> **Source data**:
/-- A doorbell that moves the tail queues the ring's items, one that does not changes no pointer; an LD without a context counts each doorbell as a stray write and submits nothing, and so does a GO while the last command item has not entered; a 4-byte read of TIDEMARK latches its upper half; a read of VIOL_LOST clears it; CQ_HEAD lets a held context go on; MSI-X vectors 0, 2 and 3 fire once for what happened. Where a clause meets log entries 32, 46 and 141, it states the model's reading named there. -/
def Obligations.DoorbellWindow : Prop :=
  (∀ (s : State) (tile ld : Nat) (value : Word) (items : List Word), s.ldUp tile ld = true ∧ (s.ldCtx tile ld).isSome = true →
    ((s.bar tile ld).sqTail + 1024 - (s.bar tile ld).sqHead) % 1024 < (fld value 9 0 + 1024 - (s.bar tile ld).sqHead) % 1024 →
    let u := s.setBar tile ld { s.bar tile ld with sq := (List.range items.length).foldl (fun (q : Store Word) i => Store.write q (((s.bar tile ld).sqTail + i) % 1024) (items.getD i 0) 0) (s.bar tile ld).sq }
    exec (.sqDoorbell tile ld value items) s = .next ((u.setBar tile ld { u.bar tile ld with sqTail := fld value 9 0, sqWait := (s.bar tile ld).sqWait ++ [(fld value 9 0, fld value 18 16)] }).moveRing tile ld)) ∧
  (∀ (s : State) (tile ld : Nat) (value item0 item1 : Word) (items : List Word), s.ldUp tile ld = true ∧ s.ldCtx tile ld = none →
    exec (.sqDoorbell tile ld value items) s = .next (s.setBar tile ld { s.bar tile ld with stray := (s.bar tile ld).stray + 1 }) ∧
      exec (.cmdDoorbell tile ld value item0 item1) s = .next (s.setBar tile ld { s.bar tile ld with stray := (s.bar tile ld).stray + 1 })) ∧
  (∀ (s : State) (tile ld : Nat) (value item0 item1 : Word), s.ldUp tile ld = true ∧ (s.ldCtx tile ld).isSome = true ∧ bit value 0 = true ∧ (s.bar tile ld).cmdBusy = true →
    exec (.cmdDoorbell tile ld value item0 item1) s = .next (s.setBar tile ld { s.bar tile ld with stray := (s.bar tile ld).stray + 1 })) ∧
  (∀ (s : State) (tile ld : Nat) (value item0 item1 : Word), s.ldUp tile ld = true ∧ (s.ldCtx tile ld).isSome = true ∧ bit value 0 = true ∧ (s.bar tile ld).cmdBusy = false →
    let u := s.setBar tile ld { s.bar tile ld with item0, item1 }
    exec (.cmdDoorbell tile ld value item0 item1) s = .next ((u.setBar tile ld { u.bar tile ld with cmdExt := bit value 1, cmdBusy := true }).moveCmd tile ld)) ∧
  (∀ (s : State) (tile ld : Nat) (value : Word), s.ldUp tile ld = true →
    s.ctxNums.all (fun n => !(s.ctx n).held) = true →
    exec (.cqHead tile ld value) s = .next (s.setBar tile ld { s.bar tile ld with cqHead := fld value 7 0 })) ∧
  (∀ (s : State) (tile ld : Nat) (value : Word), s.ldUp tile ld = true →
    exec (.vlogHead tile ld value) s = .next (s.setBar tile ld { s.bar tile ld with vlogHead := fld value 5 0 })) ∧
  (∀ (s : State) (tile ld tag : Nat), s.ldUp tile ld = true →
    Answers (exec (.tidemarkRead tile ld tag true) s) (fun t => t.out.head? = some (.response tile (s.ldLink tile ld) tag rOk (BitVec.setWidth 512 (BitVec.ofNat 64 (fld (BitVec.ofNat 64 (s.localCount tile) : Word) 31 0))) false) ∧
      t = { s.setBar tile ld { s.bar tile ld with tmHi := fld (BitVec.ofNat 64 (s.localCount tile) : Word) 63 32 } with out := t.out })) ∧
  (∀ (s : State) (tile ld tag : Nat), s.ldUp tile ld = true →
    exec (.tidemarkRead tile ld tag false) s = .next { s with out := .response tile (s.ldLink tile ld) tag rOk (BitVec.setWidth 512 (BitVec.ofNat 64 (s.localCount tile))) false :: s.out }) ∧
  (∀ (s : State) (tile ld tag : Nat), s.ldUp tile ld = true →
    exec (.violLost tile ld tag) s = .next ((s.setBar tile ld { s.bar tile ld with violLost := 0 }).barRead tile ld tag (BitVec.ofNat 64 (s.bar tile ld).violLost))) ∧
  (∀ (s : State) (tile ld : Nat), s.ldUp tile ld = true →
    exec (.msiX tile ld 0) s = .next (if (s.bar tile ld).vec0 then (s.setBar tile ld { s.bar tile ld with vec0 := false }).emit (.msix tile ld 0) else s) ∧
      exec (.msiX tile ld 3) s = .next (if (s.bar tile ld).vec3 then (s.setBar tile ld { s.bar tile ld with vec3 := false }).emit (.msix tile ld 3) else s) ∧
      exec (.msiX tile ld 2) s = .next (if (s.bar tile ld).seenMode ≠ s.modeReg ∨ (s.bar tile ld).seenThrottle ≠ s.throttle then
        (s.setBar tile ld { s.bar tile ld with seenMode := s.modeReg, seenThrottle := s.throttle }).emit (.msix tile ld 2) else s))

> **TASK REQUIREMENTS**:
I'd like the lines above from the one with "ld).isSome = true →" up to and including the one with "sq := (List.range" copied exactly, with no other lines.

> **YOUR RESPONSE**:
  (∀ (s : State) (tile ld : Nat) (value : Word) (items : List Word), s.ldUp tile ld = true ∧ (s.ldCtx tile ld).isSome = true →
    ((s.bar tile ld).sqTail + 1024 - (s.bar tile ld).sqHead) % 1024 < (fld value 9 0 + 1024 - (s.bar tile ld).sqHead) % 1024 →
    let u := s.setBar tile ld { s.bar tile ld with sq := (List.range items.length).foldl (fun (q : Store Word) i => Store.write q (((s.bar tile ld).sqTail + i) % 1024) (items.getD i 0) 0) (s.bar tile ld).sq }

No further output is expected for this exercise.